Saved entries
-- ==== Sys2Proof/Certificates/Slice0/Obligations.lean ====
section
/-! DEFINITION. The statements about the machine, for the provers. -/

open Sys2Proof Sys2Proof.Machine

/-! Encodings. -/

/-- 30_encoding.md R85, R86, R87: words written out from the command map. -/
def Obligations.CommandMapWordsDecode : Prop :=
  decodeTableWord 16 0x0183 = some (.wrDigP0 3 true) ∧
  decodeTableWord 16 0x0204 = some (.wrDigP3 4 false) ∧
  decodeTableWord 16 0x0385 = some (.wrDigP1 5 true) ∧
  decodeTableWord 16 0x0400 = some (.wrDigP2 0 false) ∧
  decodeTableWord 16 0x090F = some (.wrDecode 0x0F) ∧
  decodeTableWord 16 0x0A08 = some (.wrIntensity 0x08) ∧
  decodeTableWord 16 0x0B03 = some (.wrScanlimit 0x03) ∧
  decodeTableWord 16 0x0C01 = some (.wrShutdown 0x01) ∧
  decodeTableWord 16 0x0F00 = some (.wrTest 0x00) ∧
  decodeTableWord 16 0x0583 = none

/-- 30_encoding.md R85, R86: no bit of an encoding is dropped. Instruction operands: log 20. -/
def Obligations.DecodeInvertsEncode : Prop :=
  ∀ (c : Config) (i : Instr), c.addressesOk = true → i.WellFormed = true → decode c (encode c i) = some i

/-- 30_encoding.md R85, R86: a command is decoded from its own encoding only, and every command decoded is well
formed. A digit write's operands are read from bits 6..0 and 7: log 20. -/
def Obligations.EncodeInvertsDecode : Prop :=
  ∀ (c : Config) (w : FrameWord) (i : Instr), decode c w = some i → encode c i = w ∧ i.WellFormed = true

/-- 30_encoding.md R86, R87: the words of no command are those whose address is none of the nine. -/
def Obligations.DecodeRefusesExactlyTheUnusedAddresses : Prop :=
  ∀ (c : Config) (w : FrameWord),
    decode c w = none ↔ wordAddr w ∉ [0x01, 0x02, 0x03, (0x04 : Byte)] ++ c.controlAddresses

/-- 41_display_register.md R131. -/
def Obligations.PhysAddrIsABijectionOntoOneToFour : Prop :=
  physAddr .p0 = 1 ∧ physAddr .p1 = 3 ∧ physAddr .p2 = 4 ∧ physAddr .p3 = 2 ∧
  (∀ p q, physAddr p = physAddr q → p = q) ∧
  (∀ a : Byte, (∃ p, physAddr p = a) ↔ 1 ≤ a.toNat ∧ a.toNat ≤ 4) ∧
  logicalPos 1 = some .p0 ∧ logicalPos 2 = some .p3 ∧ logicalPos 3 = some .p1 ∧ logicalPos 4 = some .p2

/-- 41_display_register.md R132: the digit byte, bit by bit, for every digit value. -/
def Obligations.PackDigitSetsBitSevenForThePoint : Prop :=
  ∀ (v : Byte) (dp : Bool),
    (∀ i, i < 7 → (packDigit v dp).getLsbD i = v.getLsbD i) ∧
    (packDigit v dp).getLsbD 7 = (v.getLsbD 7 || dp) ∧
    (v.toNat ≤ 9 → (packDigit v dp).extractLsb' 4 3 = 0 ∧ (packDigit v dp).toNat % 16 = v.toNat) ∧
    (128 ≤ v.toNat → (packDigit v dp).getLsbD 7 = true)

/-! The serial link. -/

/-- 40_serial_link.md R110: SetLine from any state; nothing of the block but the line and the trace
changes. What it does on a line that is not yet a driven output is the model's choice: log 7. -/
def Obligations.SetLineDrivesOneLineAndRecordsIt : Prop :=
  ∀ (sig : Sig) (lvl : Bool) (s : State),
    let t := setLine sig lvl s
    t.line sig = .driven lvl ∧ (∀ other, other ≠ sig → t.line other = s.line other) ∧
    t.trace = s.trace ++ [.line sig lvl] ∧
    t = { s with cs := t.cs, clk := t.clk, din := t.din, events := t.events, rx := t.rx }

§ WHAT IS NEEDED
Print each entry above word for word, leaving none out.

§ EXERCISE ANSWER
-- ==== Sys2Proof/Certificates/Slice0/Obligations.lean ====
section
/-! DEFINITION. The statements about the machine, for the provers. -/

open Sys2Proof Sys2Proof.Machine

/-! Encodings. -/

/-- 30_encoding.md R85, R86, R87: words written out from the command map. -/
def Obligations.CommandMapWordsDecode : Prop :=
  decodeTableWord 16 0x0183 = some (.wrDigP0 3 true) ∧
  decodeTableWord 16 0x0204 = some (.wrDigP3 4 false) ∧
  decodeTableWord 16 0x0385 = some (.wrDigP1 5 true) ∧
  decodeTableWord 16 0x0400 = some (.wrDigP2 0 false) ∧
  decodeTableWord 16 0x090F = some (.wrDecode 0x0F) ∧
  decodeTableWord 16 0x0A08 = some (.wrIntensity 0x08) ∧
  decodeTableWord 16 0x0B03 = some (.wrScanlimit 0x03) ∧
  decodeTableWord 16 0x0C01 = some (.wrShutdown 0x01) ∧
  decodeTableWord 16 0x0F00 = some (.wrTest 0x00) ∧
  decodeTableWord 16 0x0583 = none

/-- 30_encoding.md R85, R86: no bit of an encoding is dropped. Instruction operands: log 20. -/
def Obligations.DecodeInvertsEncode : Prop :=
  ∀ (c : Config) (i : Instr), c.addressesOk = true → i.WellFormed = true → decode c (encode c i) = some i

/-- 30_encoding.md R85, R86: a command is decoded from its own encoding only, and every command decoded is well
formed. A digit write's operands are read from bits 6..0 and 7: log 20. -/
def Obligations.EncodeInvertsDecode : Prop :=
  ∀ (c : Config) (w : FrameWord) (i : Instr), decode c w = some i → encode c i = w ∧ i.WellFormed = true

/-- 30_encoding.md R86, R87: the words of no command are those whose address is none of the nine. -/
def Obligations.DecodeRefusesExactlyTheUnusedAddresses : Prop :=
  ∀ (c : Config) (w : FrameWord),
    decode c w = none ↔ wordAddr w ∉ [0x01, 0x02, 0x03, (0x04 : Byte)] ++ c.controlAddresses

/-- 41_display_register.md R131. -/
def Obligations.PhysAddrIsABijectionOntoOneToFour : Prop :=
  physAddr .p0 = 1 ∧ physAddr .p1 = 3 ∧ physAddr .p2 = 4 ∧ physAddr .p3 = 2 ∧
  (∀ p q, physAddr p = physAddr q → p = q) ∧
  (∀ a : Byte, (∃ p, physAddr p = a) ↔ 1 ≤ a.toNat ∧ a.toNat ≤ 4) ∧
  logicalPos 1 = some .p0 ∧ logicalPos 2 = some .p3 ∧ logicalPos 3 = some .p1 ∧ logicalPos 4 = some .p2

/-- 41_display_register.md R132: the digit byte, bit by bit, for every digit value. -/
def Obligations.PackDigitSetsBitSevenForThePoint : Prop :=
  ∀ (v : Byte) (dp : Bool),
    (∀ i, i < 7 → (packDigit v dp).getLsbD i = v.getLsbD i) ∧
    (packDigit v dp).getLsbD 7 = (v.getLsbD 7 || dp) ∧
    (v.toNat ≤ 9 → (packDigit v dp).extractLsb' 4 3 = 0 ∧ (packDigit v dp).toNat % 16 = v.toNat) ∧
    (128 ≤ v.toNat → (packDigit v dp).getLsbD 7 = true)

/-! The serial link. -/

/-- 40_serial_link.md R110: SetLine from any state; nothing of the block but the line and the trace
changes. What it does on a line that is not yet a driven output is the model's choice: log 7. -/
def Obligations.SetLineDrivesOneLineAndRecordsIt : Prop :=
  ∀ (sig : Sig) (lvl : Bool) (s : State),
    let t := setLine sig lvl s
    t.line sig = .driven lvl ∧ (∀ other, other ≠ sig → t.line other = s.line other) ∧
    t.trace = s.trace ++ [.line sig lvl] ∧
    t = { s with cs := t.cs, clk := t.clk, din := t.din, events := t.events, rx := t.rx }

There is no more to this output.